COMMUNITY Jan 18, 2019 by Brian McNair  Oshawa This Week

Sensei reopens dojo

Sensei Kevin Ausman instructed students at the Judokaa Martial Arts studio, which recently reopened at a new location in Whitby. – Jason Liebregts / Metroland

WHITBY — Kevin Ausman sure isn’t one to let obstacles get in his way or moss grow under his feet.

Faced with the challenge of losing his martial arts dojo when the building they were renting space from abruptly closed down last April, Ausman searched high and low for a new place to train, but found rental costs too exorbitant to pull it off right away.

While he continued to look, he delved deeper into a newer passion, scuba diving, which he is now also certified to teach.

Ausman is offering both through his new Judokaa Martial Arts studio, which had an official reopening ceremony Jan. 17 at 165 Garrard Rd. in Whitby.

“You’ve got to take adversity and try to make it a good thing,” explained Ausman, a 56-year-old Oshawa resident and owner of Oshawa Security Systems. “I guess that was the silver lining in the fact the club got shut down like that.”

This isn’t the first time Ausman has had to start pretty much from scratch in teaching martial arts.

He had previously worked at the Formokan Judo Club for 10 years, but looked to open a new club after the kids’ program he had been running there was given to another instructor.

When he finally found a reasonable space to rent, he opened his Judokaa club in 2009.

“At times it was tough,” he admitted. “Going in and you have three students and you’re thinking, ‘Oh my goodness, I hope this gets better.’ I just persevered through it and it started slow, but within two months I had probably 16 student to 20 students. It just exploded after that.”

The club had about 115 students when it was forced to shut down in April, and has restarted with about 30, enough to cover the cost of rent for now. Although many former members have moved on to other pursuits, he expects to see the clientele grow again soon.

“It’s an amazing thing to see these kids grow and learn. It’s very satisfying to see that,” he explained. “They come and go, and you always have to be positive. If you do that, they end up coming back.”

A father of three, including two who were quite successful in judo, Ausman said he took up scuba diving shortly after a divorce in 2014. He has since been to Cuba 19 times to dive, as well as the Philippines and Mexico five times each.

“It’s phenomenal, just unbelievable … I can’t describe it,” he said of the experience. “There’s no phones, there’s no internet, it’s quiet, you’re with wildlife. It’s amazing.”

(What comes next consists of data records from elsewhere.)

/-- The table engine's own events: the relocation buffer of an instance clears 250 or 1,000 ns after the move; the parts of a prefix table's old tries are freed 2 µs after the write that replaced them; a learn event of a known key sets its HIT, one of a new key inserts it or counts that it could not, and a standby that does not learn only counts it; a sweep starts when its period is over, and each visit passes by a STATIC entry, clears HIT, marks, or removes the entry that stayed without. A table that is out of reach is neither learned into nor swept; one in whose stacks an uncorrectable burst stands is left out here (log entry 64). -/
def Obligations.TableEventsTakeEffect : Prop :=
  (∀ (t i at_ : Nat) (m : _) (x : Table) (s : State), tableOf s t = some x → (instOf x i).rel = some (m, at_) →
    at_ + (if x.memory = 0 then 250 else 1000) ≤ s.time.uptime →
    exec (.relClear t i) s = .next (settled s (modInst t i (fun n => { n with rel := none }) s))) ∧
  (∀ (t : Nat) (x : Table) (s : State), tableOf s t = some x → (x.kind = 1 ∨ x.kind = 2) →
    exec (.trieFree t) s = .next (settled s (modInst t 0 (fun n => { n with trie := trieSweep s.time.uptime n.trie }) s))) ∧
  (∀ (t i : Nat) (x : Table) (key data : List Byte) (rest : List (List Byte × List Byte)) (u s : State), tableOf s t = some x → x.kind = 0 →
    (instOf x i).learnQ = (key, data) :: rest → trafficOn s = true → (instOf x i).held = false → learningPaused s = false →
    (tableDown s x = true → exec (.learnEvent t i) s = .next (settled s s)) ∧ (tableDown s x = false → tableBurst s x = false →
    u = modInst t i (fun n => { n with learnQ := rest }) s →
    (onStandby u = true → u.pair.cfg.standbyLearn = false → exec (.learnEvent t i) s = .next (settled s (count 0x11 0 0 1 u))) ∧
    ((onStandby u = true → u.pair.cfg.standbyLearn = true) → (findEntry x (instOf x i) key).isSome = true →
      exec (.learnEvent t i) s = .next (settled s (modInst t i (onKey key (fun e => { e with hit := true })) u))) ∧
    (∀ y d, (onStandby u = true → u.pair.cfg.standbyLearn = true) → findEntry x (instOf x i) key = none → tableOf u t = some y →
      insertExact t i y key data { replace := false, learned := true } u = .ok d →
      exec (.learnEvent t i) s = .next (settled s (batchInsert t i (instResource y i) y key data d.evicted d.s))) ∧
    (∀ y f, (onStandby u = true → u.pair.cfg.standbyLearn = true) → findEntry x (instOf x i) key = none → tableOf u t = some y →
      insertExact t i y key data { replace := false, learned := true } u = .error f →
      exec (.learnEvent t i) s = .next (settled s (count 0x06 t 0 1 (count 0x06 t 2 1 u)))))) ∧
  (∀ (t i : Nat) (x : Table) (s : State), tableOf s t = some x → x.kind = 0 → x.policy.ageMs ≠ 0 → (instOf x i).sweeping = false →
    (∀ a, (instOf x i).sweepAt = some a → a + x.policy.ageMs * 1000000 ≤ unpausedIn (instOf x i) s) → learningPaused s = false →
    (instOf x i).held = false → trafficOn s = true → onStandby s = false →
    exec (.sweepStart t i) s = .next (settled s (modInst t i (fun n =>
      { n with sweeping := true, sweepPos := 0, sweepAt := some (unpausedIn (instOf x i) s), sweepMs := x.policy.ageMs }) s))) ∧
  (∀ (t i : Nat) (x : Table) (s : State), tableOf s t = some x → x.kind = 0 → (instOf x i).sweeping = true → learningPaused s = false →
    (instOf x i).held = false → trafficOn s = true → onStandby s = false → (tableDown s x = true → exec (.sweepVisit t i) s = .next (settled s s)) ∧
    (tableDown s x = false → tableBurst s x = false →
    (nextPosition x (instOf x i) = none → exec (.sweepVisit t i) s = .next (settled s (modInst t i (fun n =>
      { n with sweeping := false, sweepPos := 0, sweeps := (n.sweeps + 1) % 2 ^ 16 }) s))) ∧
    (∀ p e u, nextPosition x (instOf x i) = some (p, e) → u = modInst t i (fun n => { n with sweepPos := p + 1 }) s →
      (e.static = true → exec (.sweepVisit t i) s = .next (settled s u)) ∧
      (e.static = false → e.hit = true → exec (.sweepVisit t i) s =
        .next (settled s (modInst t i (onKey e.key (fun e => { e with hit := false, clearSeen := false })) u))) ∧
      (e.static = false → e.hit = false → e.clearSeen = false → exec (.sweepVisit t i) s =
        .next (settled s (modInst t i (onKey e.key (fun e => { e with clearSeen := true })) u))) ∧
      (e.static = false → e.hit = false → e.clearSeen = true → exec (.sweepVisit t i) s = .next (settled s
        (batchChange t i (instResource x i) true (batchEntry x e.key [] false) (count 0x06 t 3 1
          (modInst t i (removeKey x e.key u.time.uptime) u))))))))

/-! ### HBM -/

/-- Refresh and training of HBM. A temperature reading sets the refresh step and the maximum, and above 105 °C makes a report. A refresh window of a pseudo-channel, when the one before it is over, takes the threshold that is set and the length of the refresh step and frees its counts, and the first whole window of START-UP and RECOVERY ends that mode; before that it does not start. In service an activation counts its row and at the threshold queues a refresh of its neighbours; in the other modes, for the self-test's in TEST too, one in 256, by a free value, queues it; a bank performs the oldest; a bank with four queued, or with that of the row queued in service, takes no activation. Admission is held within 400 ns before the pause of a pseudo-channel of H0 or H1, at the latest from the pause; a pseudo-channel pauses, and goes on when its microsecond is over, with a report where its training failed. A stack is ready when its initialisation ends. -/
def Obligations.HbmEventsTakeEffect : Prop :=
  (∀ (n : Nat) (t : Int) (s u : State), running s = true → n < 6 → (domainOf s (if n < 2 then 12 else 16)).on = true →
    u = modHbm n (fun x => { x with temp := t, step := refreshStep x.step t, maxTemp := max x.maxTemp t }) s →
    (t ≤ 105 → exec (.hbmTempRead n t) s = .next (settled s u)) ∧
    (105 < t → exec (.hbmTempRead n t) s = .next (settled s (report 22 (resId 0x13 n) [] u)))) ∧
  (∀ (p rh now ns : Nat) (s : State), running s = true → p < 192 → (hbmOf s (p / 32)).ready = true →
    rh = (hbmOf s (p / 32)).rh → now = s.time.uptime → ns = 32000000 / 2 ^ (hbmOf s (p / 32)).step →
    ((∀ a, (pchanOf s p).windowAt = some a → a + (pchanOf s p).windowNs ≤ now) → exec (.refreshWindow p) s = .next (settled s (modPchan p (fun x =>
      if x.mode = 0 ∨ x.mode = 2 then
        (if x.window = true then { x with rhNow := rh, act := [], windowAt := some now, windowNs := ns, mode := 3, window := false }
        else { x with rhNow := rh, act := [], windowAt := some now, windowNs := ns, window := true })
      else { x with rhNow := rh, act := [], windowAt := some now, windowNs := ns }) s))) ∧
    (∀ a, (pchanOf s p).windowAt = some a → now < a + (pchanOf s p).windowNs → exec (.refreshWindow p) s = .next (settled s s))) ∧
  (∀ (p bank row : Nat) (s : State), bankHolds (pchanOf s p) bank row = true → exec (.hbmActivate p bank row) s = .next (settled s s)) ∧
  (∀ (p bank row : Nat) (e : Nat × Nat) (s : State), pcServes s p = true → bank < 48 → row < 16384 → bankHolds (pchanOf s p) bank row = false →
    (pchanOf s p).mode = 3 → e = actEntry (mgetD (pchanOf s p).act bank []) row →
    ((pchanOf s p).rhNow ≤ e.2 → exec (.hbmActivate p bank row) s = .next (settled s (modPchan p (fun x =>
      queueRefresh bank row { x with act := mset x.act bank (mdel (mgetD (pchanOf s p).act bank []) e.1) }) s))) ∧
    (e.2 < (pchanOf s p).rhNow → exec (.hbmActivate p bank row) s = .next (settled s (modPchan p (fun x =>
      { x with act := mset x.act bank (mset (mgetD (pchanOf s p).act bank []) e.1 (row, e.2)) }) s)))) ∧
  (∀ (p bank row : Nat) (s : State), pcServes s p = true → bank < 48 → row < 16384 → bankHolds (pchanOf s p) bank row = false →
    (pchanOf s p).mode ≠ 3 → exec (.hbmActivate p bank row) s = .next (settled s
      (if (drawBelow 256 s).1 = 0 then modPchan p (queueRefresh bank row) (drawBelow 256 s).2 else (drawBelow 256 s).2))) ∧
  (∀ (p bank row : Nat) (rest : List Nat) (s : State), pcServes s p = true → mgetD (pchanOf s p).queue bank [] = row :: rest →
    exec (.neighbourRefresh p bank) s = .next (settled s (modPchan p (fun x => { x with
      nrr := (x.nrr + 1) % 2 ^ 32, queue := if rest.isEmpty then mdel x.queue bank else mset x.queue bank rest }) s))) ∧
  (∀ (p : Nat) (s : State), running s = true → p < 64 → (hbmOf s (p / 32)).ready = true → s.retrainHold = none → pausePhase s p 400 < 400 →
    exec (.retrainHold p) s = .next (settled s { s with retrainHold := some s.time.uptime })) ∧
  (∀ (p : Nat) (s : State), running s = true → p < 192 → (hbmOf s (p / 32)).ready = true → pausePhase s p 0 < 1000 →
    exec (.retrainPause p) s = .next (settled s (holdAtPause p (modPchan p (fun x => { x with paused := true }) s)))) ∧
  (∀ (p : Nat) (s u : State), running s = true → 1000 ≤ pausePhase s p 0 →
    u = modPchan p (fun x => { x with paused := false }) (if holdsFor s p then releaseHold s else s) →
    ((pchanOf s p).paused = true → exec (.retrainEnd p true) s = .next (settled s u) ∧
      exec (.retrainEnd p false) s = .next (settled s (report 21 (resId 0x0D p) [] u))) ∧
    ((pchanOf s p).paused = false → holdsFor s p = true → ∀ pass, exec (.retrainEnd p pass) s = .next (settled s u))) ∧
  (∀ (n : Nat) (s : State), running s = true → n < 6 → (domainOf s (if n < 2 then 12 else 16)).on = true → (hbmOf s n).ready = false →
    exec (.hbmInitComplete n) s = .next (settled s (modHbm n (fun x => { x with ready := true }) s)))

Ausman is a second-degree black belt in both kodokan and freestyle judo and also has belts in jiu-jitsu and taekwondo. While he is happy to help others discover scuba, his bread and butter remains the martial arts.

“I love working with children. I’ve been doing it since 1985 and I don’t see any time stopping doing that,” he said. “I think scuba is more my passion for myself, but teaching it’s still definitely the children’s martial arts.”